Fu proprio il 10 aprile che Paul McCartney, attraverso un comunicato stampa scritto per promuovere il suo primo album da solista, McCartney appunto, annunciò lo scioglimento dei Beatles. Nel comunicato, strutturato come un’intervista a se stesso, McCartney disse che i quattro erano irrimediabilmente divisi: divisi musicalmente, divisi per motivi economici e divisi per motivi personali. Lapidaria fu la risposta alla domanda che gli chiedeva se lui e Lennon avrebbero più scritto e composto musica insieme: una semplice sillaba, no.

I Beatles in quel periodo erano delle entità completamente distinte: Lennon aveva appena fondato e debuttato dal vivo con la Plastic Ono Band, Paul stava per lanciare McCartney, George e Ringo stavano prendendo strade diametralmente opposte. Il loro ultimo incontro in studio risale al 3 febbraio quando registrarono I me mine, brano di Harrison inserito in Let it be, il disco in preparazione in quel momento, l’ultimo che uscirà. Dal punto di vista legale erano rappresentati da Allan Klein, che fu manager dei Rolling Stones, e, seppur apprezzato da Lennon, Harrison e Starr, non ebba mai l’appoggio di McCartney, il quale gli dedicò la pungente You never give me your money, contenuta in Abbey Road.

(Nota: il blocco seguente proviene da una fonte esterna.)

theorem execWtrExpiry_hold (s : State) (sz : State) (hz : (execWtrExpiry s) = .next sz) : sz.hold = s.hold := by
  grind [execWtrExpiry, State.hold, State.modMadder_hold, State.advance_hold, State.chooseCand_hold]

theorem execRefSwitch_hold (s : State) (sz : State) (hz : (execRefSwitch s) = .next sz) : sz.hold = s.hold := by
  grind [execRefSwitch, State.hold, State.chooseCand_hold]

theorem execAcquireLock_hold (s : State) (sz : State) (hz : (execAcquireLock s) = .next sz) : sz.hold = s.hold := by
  grind [execAcquireLock, State.hold, State.beginSlope_hold, State.modMadder_hold]

theorem execAcqFail_hold (s : State) (sz : State) (hz : (execAcqFail s) = .next sz) : sz.hold = s.hold := by
  grind [execAcqFail, State.hold, State.advance_hold, State.modCand_hold, State.loseCand_hold, State.raiseRef_hold]

theorem execSlopeComplete_hold (s : State) (sz : State) (hz : (execSlopeComplete s) = .next sz) : sz.hold = s.hold := by
  grind [execSlopeComplete, State.hold, State.modMadder_hold, State.slewOffsets_hold, State.advance_hold, State.applySel_hold]

theorem execSlewDone_hold (s : State) (sz : State) (hz : (execSlewDone s) = .next sz) : sz.hold = s.hold := by
  grind [execSlewDone, State.hold, State.raiseRef_hold, State.modMadder_hold]

theorem execHoldover_hold (s : State) (sz : State) (hz : (execHoldover s) = .next sz) : sz.hold = s.hold := by
  grind [execHoldover, State.hold, State.applySel_hold]

theorem execSoft_hold (m : Nat) (v : Word) (s : State) (sz : State) (hz : (execSoft m v s) = .next sz) : sz.hold = s.hold := by
  grind [execSoft, State.hold, State.regWriteBy_hold, State.madderCtrlWrite_hold]

theorem execFcwWrite_hold (m : Nat) (v : Word) (s : State) (sz : State) (hz : (execFcwWrite m v s) = .next sz) : sz.hold = s.hold := by
  grind [execFcwWrite, State.hold, State.regWriteBy_hold, State.fcwWrite_hold]

theorem execSoftTimeout_hold (s : State) (sz : State) (hz : (execSoftTimeout s) = .next sz) : sz.hold = s.hold := by
  grind [execSoftTimeout, State.hold, State.advance_hold, State.modMadder_hold, State.raiseRef_hold, State.bump_hold]

theorem execMadderFault_hold (s : State) (sz : State) (hz : (execMadderFault s) = .next sz) : sz.hold = s.hold := by
  grind [execMadderFault, State.hold, State.activityLost_hold, State.localLost_hold]

theorem execFaultRecover_hold (s : State) (sz : State) (hz : (execFaultRecover s) = .next sz) : sz.hold = s.hold := by
  have key : ∀ b, (if s.madder.st = mFault ∧ s.madder.localOk then
        let s := s.advance b
        match s.madder.slope with
        | some x => s.modMadder (fun M => { M with st := mSlew, slope := some { x with due := if s.qualified M.sel then x.due else some noCand } })
        | none =>
          let c := s.bestCand
          if c = noCand then (s.modMadder (fun M => { M with sel := noCand })).enterHold
          else (s.modMadder (fun M => { M with st := mFreerun, fcw := 0 })).applySel c
      else s).hold = s.hold := by
    intro b
    split
    · dsimp only
      split
      · exact (State.modMadder_hold ..).trans (State.advance_hold ..)
      · split
        · exact (State.enterHold_hold ..).trans ((State.modMadder_hold ..).trans (State.advance_hold ..))
        · exact (State.applySel_hold ..).trans ((State.modMadder_hold ..).trans (State.advance_hold ..))
    · rfl
  rw [← Host.Outcome.next.inj hz]
  exact key _

theorem execRecapture_hold (m : Nat) (v : Word) (s : State) (sz : State) (hz : (execRecapture m v s) = .next sz) : sz.hold = s.hold := by
  grind [execRecapture, State.hold, State.regWriteBy_hold, State.madderCtrlWrite_hold]

theorem execHistValid_hold (s : State) (sz : State) (hz : (execHistValid s) = .next sz) : sz.hold = s.hold := by
  grind [execHistValid, State.hold, State.modMadder_hold]
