namespace ForBulkJobs
def A : Nat := 4096
def desc (op flags len : Nat) (fmt : Nat := 0) (dst : Nat := 0x4000) : List Nat := [flags * 2^28 + op * 2^24 + fmt, len, 0x3000, 0, dst, 0, 0xAA, 0xBB]
def bm (d : List Nat) (src : List Nat) (dcap : Nat) (dst : Nat := 0x4000) (daddr : Nat := 0x8000) : Memory :=
  putWs (putWs (Memory.writeBytes (putWs [] A d) 0x6000 (src.map (BitVec.ofNat 8))) 0x3000 [0x6000, 0, src.length, 2^31]) dst [daddr, 0, dcap, 2^31 + 5]
def st (j : Nat) (m : Memory) (started : Bool := true) : State := { media with ttime := 5000000, mem := { cxl := m }, obs := if started then [(j, {started := some 4000000})] else [], regs := [(R.ochreObRingBaseLo j, 4096), (R.ochreObRingSize j, 16), (R.ochreObTail j, 1), (R.ochreObCtrl j, 0x80000000), (R.ochreObJobTimeout j, 3)] ++ media.regs }
def stm (j : Nat) (m : Memory) (x : ObStream) : State := { st j m with obs := [(j, {started := some 4000000, stream := some x})] }
def data : List Nat := List.replicate 300 0
def fx : Nat := 2*2^20 + 64
def encD : List Nat := List.replicate 319 0
def src2 : List Nat := List.replicate 640 0
def encF : List Nat := List.replicate 256 0
def scns : List State := [(st 2 (bm (desc 1 2 300 fx) data 1000)),(st 2 (bm (desc 2 2 300 fx) data 1000)),(st 2 (bm (desc 4 2 300) data 1000)),(st 2 (bm (desc 3 3 300) data 1000)), (st 2 (bm (desc 3 3 300) data 40)), (st 2 (bm (desc 1 3 640 fx) src2 4000)), (st 2 (bm (desc 4 3 encD.length) encD 4000)), (st 2 (bm (desc 2 3 encF.length fx) encF 4000)), (st 2 (bm (desc 4 3 20) (data.take 20) 4000)), (st 2 (bm (desc 5 3 20) data 4000)),
  (st 2 (bm (desc 3 1 200) data 1000)), (st 2 (bm (desc 3 2 300) data 1000)), (st 2 (bm (desc 3 3 300) data 1000 0x4000 (A+20))), (st 2 (bm (desc 3 3 300) data 1000 0x4000 0x3FF0)), (st 2 (bm (desc 3 3 300) data 1000) false), { st 2 (bm (desc 3 3 300) data 1000) with regs := (R.ochreObTail 2, 3) :: (st 2 []).regs}, (st 7 (bm (desc 3 3 300) data 1000) false), (stm 2 (bm (desc 3 2 100) data 1000) { op := 3, fmt := ⟨0,0,0,0⟩, buf := [1,2], total := 130, coded := 128, hdrAt := some 0x8100 }),
  (st 2 (bm (desc 1 1 4 fx) [1, 2, 3, 4] 100)), (st 2 (bm (desc 2 1 4 fx) [1, 2, 3, 4] 100)), (st 2 (bm (desc 3 1 4) [1, 2, 3, 4] 100)), (st 2 (bm (desc 4 1 4) [1, 2, 3, 4] 100))]
def sc1 (k : Nat) : State := scns.getD k State.reset
set_option maxRecDepth 100000 in
/-- States and operands that meet the hypotheses of each clause of BulkJobs (part 1 of 2). -/
theorem witness_BulkJobs_1 :
    (0 < 12 ∧ ((sc1 0).obPresent 2 = true) ∧ ((sc1 0).writeGate 0 (R.ochreObTail 2) = Gate.pass) ∧ ((sc1 0).obSize 2 ≤ BitVec.toNat (0x00000011#32) % 8192 % 4096 ∨ (sc1 0).obSize 2 < ringCount ((sc1 0).obSize 2) ((sc1 0).obHead 2) (BitVec.toNat (0x00000011#32) % 8192) ∨ 6 ≤ 2 ∧ 4 ≤ 0))
    ∧ (0 < 12 ∧ ((sc1 0).obPresent 2 = true) ∧ ((sc1 0).writeGate 0 (R.ochreObTail 2) = Gate.pass) ∧ (BitVec.toNat (0x00000000#32) % 8192 % 4096 < (sc1 0).obSize 2) ∧ (ringCount ((sc1 0).obSize 2) ((sc1 0).obHead 2) (BitVec.toNat (0x00000000#32) % 8192) ≤ (sc1 0).obSize 2) ∧ (2 < 6 ∨ 0 < 4) ∧ ((sc1 0).obEnabled 2 = false ∨ ((sc1 0).ob 2).started.isSome = true ∨ ringCount ((sc1 0).obSize 2) ((sc1 0).obHead 2) (BitVec.toNat (0x00000000#32) % 8192) = 0))
    ∧ (0 < 12 ∧ ((sc1 14).obPresent 2 = true) ∧ ((sc1 14).writeGate 0 (R.ochreObTail 2) = Gate.pass) ∧ (BitVec.toNat (0x00000001#32) % 8192 % 4096 < (sc1 14).obSize 2) ∧ (ringCount ((sc1 14).obSize 2) ((sc1 14).obHead 2) (BitVec.toNat (0x00000001#32) % 8192) ≤ (sc1 14).obSize 2) ∧ (2 < 6 ∨ 0 < 4) ∧ ((sc1 14).obEnabled 2 = true) ∧ (((sc1 14).ob 2).started = none) ∧ (ringCount ((sc1 14).obSize 2) ((sc1 14).obHead 2) (BitVec.toNat (0x00000001#32) % 8192) ≠ 0) ∧ ((obJob ((sc1 14).obDesc 2)).length ≠ 0) ∧ (∃ p, (sc1 14).obCheck 2 (obJob ((sc1 14).obDesc 2)) = Except.ok p))
    ∧ (2 < 8 ∧ (((sc1 0).ob 2).started = some 4000000) ∧ ((sc1 0).bulkIn ((sc1 0).obDescAt 2) 32 = true) ∧ ((obJob ((sc1 0).obDesc 2)).op = 1) ∧ ((sc1 0).obCheck 2 (obJob ((sc1 0).obDesc 2)) = Except.error 1))
    ∧ (((State.obUnits obAllUnits (obJob ((sc1 18).obDesc 2)).flush ((sc1 18).movedTo (sc1 18).ttime) ({ if (obJob ((sc1 18).obDesc 2)).start = true then { op := (obJob ((sc1 18).obDesc 2)).op, fmt := (obJob ((sc1 18).obDesc 2)).fmt } else ((sc1 18).ob 2).stream.getD { op := (obJob ((sc1 18).obDesc 2)).op, fmt := (obJob ((sc1 18).obDesc 2)).fmt } with buf := (if (obJob ((sc1 18).obDesc 2)).start = true then { op := (obJob ((sc1 18).obDesc 2)).op, fmt := (obJob ((sc1 18).obDesc 2)).fmt } else ((sc1 18).ob 2).stream.getD { op := (obJob ((sc1 18).obDesc 2)).op, fmt := (obJob ((sc1 18).obDesc 2)).fmt }).buf ++ (sc1 18).chainBytes ([{ entry := 12288, addr := 24576, size := 4 }]) (obJob ((sc1 18).obDesc 2)).length, total := (if (obJob ((sc1 18).obDesc 2)).start = true then { op := (obJob ((sc1 18).obDesc 2)).op, fmt := (obJob ((sc1 18).obDesc 2)).fmt } else ((sc1 18).ob 2).stream.getD { op := (obJob ((sc1 18).obDesc 2)).op, fmt := (obJob ((sc1 18).obDesc 2)).fmt }).total + (obJob ((sc1 18).obDesc 2)).length } : ObStream) { rest := ([{ entry := 16384, addr := 32768, size := 100 }]) } : State × ObStream × Dest × ObStop).2.2.2 = ObStop.all) ∧ 2 < 8 ∧ (((sc1 18).ob 2).started = some 4000000) ∧ ((sc1 18).bulkIn ((sc1 18).obDescAt 2) 32 = true) ∧ ((obJob ((sc1 18).obDesc 2)).op = 1) ∧ ((sc1 18).obCheck 2 (obJob ((sc1 18).obDesc 2)) = Except.ok (([{ entry := 12288, addr := 24576, size := 4 }]), ([{ entry := 16384, addr := 32768, size := 100 }]))))
    ∧ (2 < 8 ∧ (((sc1 1).ob 2).started = some 4000000) ∧ ((sc1 1).bulkIn ((sc1 1).obDescAt 2) 32 = true) ∧ ((obJob ((sc1 1).obDesc 2)).op = 2) ∧ ((sc1 1).obCheck 2 (obJob ((sc1 1).obDesc 2)) = Except.error 1))
    ∧ (((State.obUnits obAllUnits (obJob ((sc1 19).obDesc 2)).flush ((sc1 19).movedTo (sc1 19).ttime) ({ if (obJob ((sc1 19).obDesc 2)).start = true then { op := (obJob ((sc1 19).obDesc 2)).op, fmt := (obJob ((sc1 19).obDesc 2)).fmt } else ((sc1 19).ob 2).stream.getD { op := (obJob ((sc1 19).obDesc 2)).op, fmt := (obJob ((sc1 19).obDesc 2)).fmt } with buf := (if (obJob ((sc1 19).obDesc 2)).start = true then { op := (obJob ((sc1 19).obDesc 2)).op, fmt := (obJob ((sc1 19).obDesc 2)).fmt } else ((sc1 19).ob 2).stream.getD { op := (obJob ((sc1 19).obDesc 2)).op, fmt := (obJob ((sc1 19).obDesc 2)).fmt }).buf ++ (sc1 19).chainBytes ([{ entry := 12288, addr := 24576, size := 4 }]) (obJob ((sc1 19).obDesc 2)).length, total := (if (obJob ((sc1 19).obDesc 2)).start = true then { op := (obJob ((sc1 19).obDesc 2)).op, fmt := (obJob ((sc1 19).obDesc 2)).fmt } else ((sc1 19).ob 2).stream.getD { op := (obJob ((sc1 19).obDesc 2)).op, fmt := (obJob ((sc1 19).obDesc 2)).fmt }).total + (obJob ((sc1 19).obDesc 2)).length } : ObStream) { rest := ([{ entry := 16384, addr := 32768, size := 100 }]) } : State × ObStream × Dest × ObStop).2.2.2 = ObStop.all) ∧ 2 < 8 ∧ (((sc1 19).ob 2).started = some 4000000) ∧ ((sc1 19).bulkIn ((sc1 19).obDescAt 2) 32 = true) ∧ ((obJob ((sc1 19).obDesc 2)).op = 2) ∧ ((sc1 19).obCheck 2 (obJob ((sc1 19).obDesc 2)) = Except.ok (([{ entry := 12288, addr := 24576, size := 4 }]), ([{ entry := 16384, addr := 32768, size := 100 }]))))
    ∧ (2 < 8 ∧ (((sc1 11).ob 2).started = some 4000000) ∧ ((sc1 11).bulkIn ((sc1 11).obDescAt 2) 32 = true) ∧ ((obJob ((sc1 11).obDesc 2)).op = 3) ∧ ((sc1 11).obCheck 2 (obJob ((sc1 11).obDesc 2)) = Except.error 1))
    ∧ (((State.obUnits obAllUnits (obJob ((sc1 20).obDesc 2)).flush ((sc1 20).movedTo (sc1 20).ttime) ({ if (obJob ((sc1 20).obDesc 2)).start = true then { op := (obJob ((sc1 20).obDesc 2)).op, fmt := (obJob ((sc1 20).obDesc 2)).fmt } else ((sc1 20).ob 2).stream.getD { op := (obJob ((sc1 20).obDesc 2)).op, fmt := (obJob ((sc1 20).obDesc 2)).fmt } with buf := (if (obJob ((sc1 20).obDesc 2)).start = true then { op := (obJob ((sc1 20).obDesc 2)).op, fmt := (obJob ((sc1 20).obDesc 2)).fmt } else ((sc1 20).ob 2).stream.getD { op := (obJob ((sc1 20).obDesc 2)).op, fmt := (obJob ((sc1 20).obDesc 2)).fmt }).buf ++ (sc1 20).chainBytes ([{ entry := 12288, addr := 24576, size := 4 }]) (obJob ((sc1 20).obDesc 2)).length, total := (if (obJob ((sc1 20).obDesc 2)).start = true then { op := (obJob ((sc1 20).obDesc 2)).op, fmt := (obJob ((sc1 20).obDesc 2)).fmt } else ((sc1 20).ob 2).stream.getD { op := (obJob ((sc1 20).obDesc 2)).op, fmt := (obJob ((sc1 20).obDesc 2)).fmt }).total + (obJob ((sc1 20).obDesc 2)).length } : ObStream) { rest := ([{ entry := 16384, addr := 32768, size := 100 }]) } : State × ObStream × Dest × ObStop).2.2.2 = ObStop.all) ∧ 2 < 8 ∧ (((sc1 20).ob 2).started = some 4000000) ∧ ((sc1 20).bulkIn ((sc1 20).obDescAt 2) 32 = true) ∧ ((obJob ((sc1 20).obDesc 2)).op = 3) ∧ ((sc1 20).obCheck 2 (obJob ((sc1 20).obDesc 2)) = Except.ok (([{ entry := 12288, addr := 24576, size := 4 }]), ([{ entry := 16384, addr := 32768, size := 100 }]))))
    ∧ (2 < 8 ∧ (((sc1 2).ob 2).started = some 4000000) ∧ ((sc1 2).bulkIn ((sc1 2).obDescAt 2) 32 = true) ∧ ((obJob ((sc1 2).obDesc 2)).op = 4) ∧ ((sc1 2).obCheck 2 (obJob ((sc1 2).obDesc 2)) = Except.error 1))
    ∧ (((State.obUnits obAllUnits (obJob ((sc1 21).obDesc 2)).flush ((sc1 21).movedTo (sc1 21).ttime) ({ if (obJob ((sc1 21).obDesc 2)).start = true then { op := (obJob ((sc1 21).obDesc 2)).op, fmt := (obJob ((sc1 21).obDesc 2)).fmt } else ((sc1 21).ob 2).stream.getD { op := (obJob ((sc1 21).obDesc 2)).op, fmt := (obJob ((sc1 21).obDesc 2)).fmt } with buf := (if (obJob ((sc1 21).obDesc 2)).start = true then { op := (obJob ((sc1 21).obDesc 2)).op, fmt := (obJob ((sc1 21).obDesc 2)).fmt } else ((sc1 21).ob 2).stream.getD { op := (obJob ((sc1 21).obDesc 2)).op, fmt := (obJob ((sc1 21).obDesc 2)).fmt }).buf ++ (sc1 21).chainBytes ([{ entry := 12288, addr := 24576, size := 4 }]) (obJob ((sc1 21).obDesc 2)).length, total := (if (obJob ((sc1 21).obDesc 2)).start = true then { op := (obJob ((sc1 21).obDesc 2)).op, fmt := (obJob ((sc1 21).obDesc 2)).fmt } else ((sc1 21).ob 2).stream.getD { op := (obJob ((sc1 21).obDesc 2)).op, fmt := (obJob ((sc1 21).obDesc 2)).fmt }).total + (obJob ((sc1 21).obDesc 2)).length } : ObStream) { rest := ([{ entry := 16384, addr := 32768, size := 100 }]) } : State × ObStream × Dest × ObStop).2.2.2 = ObStop.all) ∧ 2 < 8 ∧ (((sc1 21).ob 2).started = some 4000000) ∧ ((sc1 21).bulkIn ((sc1 21).obDescAt 2) 32 = true) ∧ ((obJob ((sc1 21).obDesc 2)).op = 4) ∧ ((sc1 21).obCheck 2 (obJob ((sc1 21).obDesc 2)) = Except.ok (([{ entry := 12288, addr := 24576, size := 4 }]), ([{ entry := 16384, addr := 32768, size := 100 }]))))
    ∧ (2 < 8 ∧ (((sc1 0).ob 2).started = some 4000000) ∧ ((sc1 0).bulkIn ((sc1 0).obDescAt 2) 32 = true) ∧ ((sc1 0).obCheck 2 (obJob ((sc1 0).obDesc 2)) = Except.error 1)) := by and_intros <;> first | decide +kernel | exact errIs_eq (by decide +kernel) | exact okIs_eq (by decide +kernel) | exact ok_some (by decide +kernel)
set_option maxRecDepth 100000 in
/-- States and operands that meet the hypotheses of each clause of BulkJobs (part 2 of 2). -/
theorem witness_BulkJobs_2 :
    (((State.obUnits 0 (obJob ((sc1 3).obDesc 2)).flush ((sc1 3).movedTo (max (sc1 3).ttime (ticksAfter 4000000 (BitVec.toNat ((sc1 3).reg (R.ochreObJobTimeout 2)))))) ({ if (obJob ((sc1 3).obDesc 2)).start = true then { op := (obJob ((sc1 3).obDesc 2)).op, fmt := (obJob ((sc1 3).obDesc 2)).fmt } else ((sc1 3).ob 2).stream.getD { op := (obJob ((sc1 3).obDesc 2)).op, fmt := (obJob ((sc1 3).obDesc 2)).fmt } with buf := (if (obJob ((sc1 3).obDesc 2)).start = true then { op := (obJob ((sc1 3).obDesc 2)).op, fmt := (obJob ((sc1 3).obDesc 2)).fmt } else ((sc1 3).ob 2).stream.getD { op := (obJob ((sc1 3).obDesc 2)).op, fmt := (obJob ((sc1 3).obDesc 2)).fmt }).buf ++ (sc1 3).chainBytes ([{ entry := 12288, addr := 24576, size := 300 }]) (obJob ((sc1 3).obDesc 2)).length, total := (if (obJob ((sc1 3).obDesc 2)).start = true then { op := (obJob ((sc1 3).obDesc 2)).op, fmt := (obJob ((sc1 3).obDesc 2)).fmt } else ((sc1 3).ob 2).stream.getD { op := (obJob ((sc1 3).obDesc 2)).op, fmt := (obJob ((sc1 3).obDesc 2)).fmt }).total + (obJob ((sc1 3).obDesc 2)).length } : ObStream) { rest := ([{ entry := 16384, addr := 32768, size := 1000 }]) } : State × ObStream × Dest × ObStop).2.2.2 = ObStop.limit) ∧ 2 < 8 ∧ (((sc1 3).ob 2).started = some 4000000) ∧ ((sc1 3).bulkIn ((sc1 3).obDescAt 2) 32 = true) ∧ ((sc1 3).obCheck 2 (obJob ((sc1 3).obDesc 2)) = Except.ok (([{ entry := 12288, addr := 24576, size := 300 }]), ([{ entry := 16384, addr := 32768, size := 1000 }])))) := by and_intros <;> first | decide +kernel | exact okIs_eq (by decide +kernel)
end ForBulkJobs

Ma come si arrivò alla rottura definitiva? Grazie al materiale raccolto da David Browne per il libro Fire and Rain: The Beatles, Simon & Garfunkel, James Taylor, CSNY and the Lost Story of 1970 è possibile ricostruire i loro ultimi giorni e ciò che portò al comunicato di McCartney:

-20 marzo: Allen Klein chiede alla EMI di ritardare l’uscita di McCartney il 17 aprile. Con l’uscita dell’album Let it be prevista quel mese, e Ringo che stava per far uscire il suo album solista, Klein è preoccupato per la quantità di materiale dei Beatles che sarà presente nei negozi.
-23 marzo: Ignorando la manovra di Klein, Paul finisce McCartney negli studi della EMI. Lo stesso giorno, Klein incontra personalmente la EMI e ripete le sue richieste, condivise degli altri Beatles. La EMI accetta di rinviare l’uscita di McCartney.
-31 marzo: John e George scrivono una lettera a Paul per spiegare le loro azioni: «Abbiamo pensato molto al tuo LP e a quello dei Beatles ed abbiamo deciso che è stupido per la Apple far uscire, nella stessa settimana, due grandi album. Ci spiace, non è nulla di personale». Più tardi, quello stesso giorno, Ringo consegna a mano la lettera a Paul. Il bassista rimane scioccato, gli urla addosso di tutto obbligandolo ad andare via. «Mi sono veramente arrabbiato quando Ringo mi ha detto che, secondo Klein, il mio disco non era pronto», dice Paul nella sua dichiarazione giurata alla corte. Ringo convince John e George a lasciare che l’album di Paul esca nella data prevista e di ritardare l’uscita di Let it be di un mese.
-1 aprile: Phil Spector, assunto da Klein per finire Let it be, aggiunge delle sovraincisioni di archi, arpe, un coro e una batteria supplementare a The long and winding road, senza che McCartney ne fosse a conoscenza.
-7 aprile: Gli avvocati di Paul annunciano l’uscita di McCartney e i quattro Beatles decidono di incontrarsi, per la prima volta dopo mesi, per discutere di quel che diventerà il film Let it be. Lo stesso giorno, il comunicato stampa/intervista di Paul, di cui gli altri Beatles non sono a conoscenza, è consegnato all’ufficio stampa della Apple, pronto ad essere distribuito in allegato con le prime 100 copie di McCartney.
-8 aprile: delle copie dell’intervista di Paul vengono consegnate a mano all’Evening Standard ed al Daily Mirror, ai quali viene posto un embargo di due giorni.
-9 aprile: con un giorno d’anticipo, il Daily Mirror fa uscire un articolo nel quale si dichiara che Paul ha lasciato i Beatles.
-10 Aprile: l’annuncio di Paul diventa globale e i fan circondano il quartier generale della Apple. Un reporter dichiara: «L’evento è così importante che gli storici potrebbero ricordarlo come una pietra miliare nel declino dell’impero britannico». Lo staff di McCartney comunica alla Apple l’annullamento della riunione prevista con gli altri Beatles.
-16 aprile: colpito dal modo in cui i fan hanno reagito alla rottura dei Beatles, Paul chiama Ray Connolly dell’Evening Standard per un’intervista affermando che la presenza di Yoko Ono ha avuto un ruolo importante nelle tensioni del gruppo. «Non volevo lasciare i Beatles» dice «I Beatles hanno lasciato i Beatles. Ma nessuno voleva essere quello che avrebbe detto la festa è finita».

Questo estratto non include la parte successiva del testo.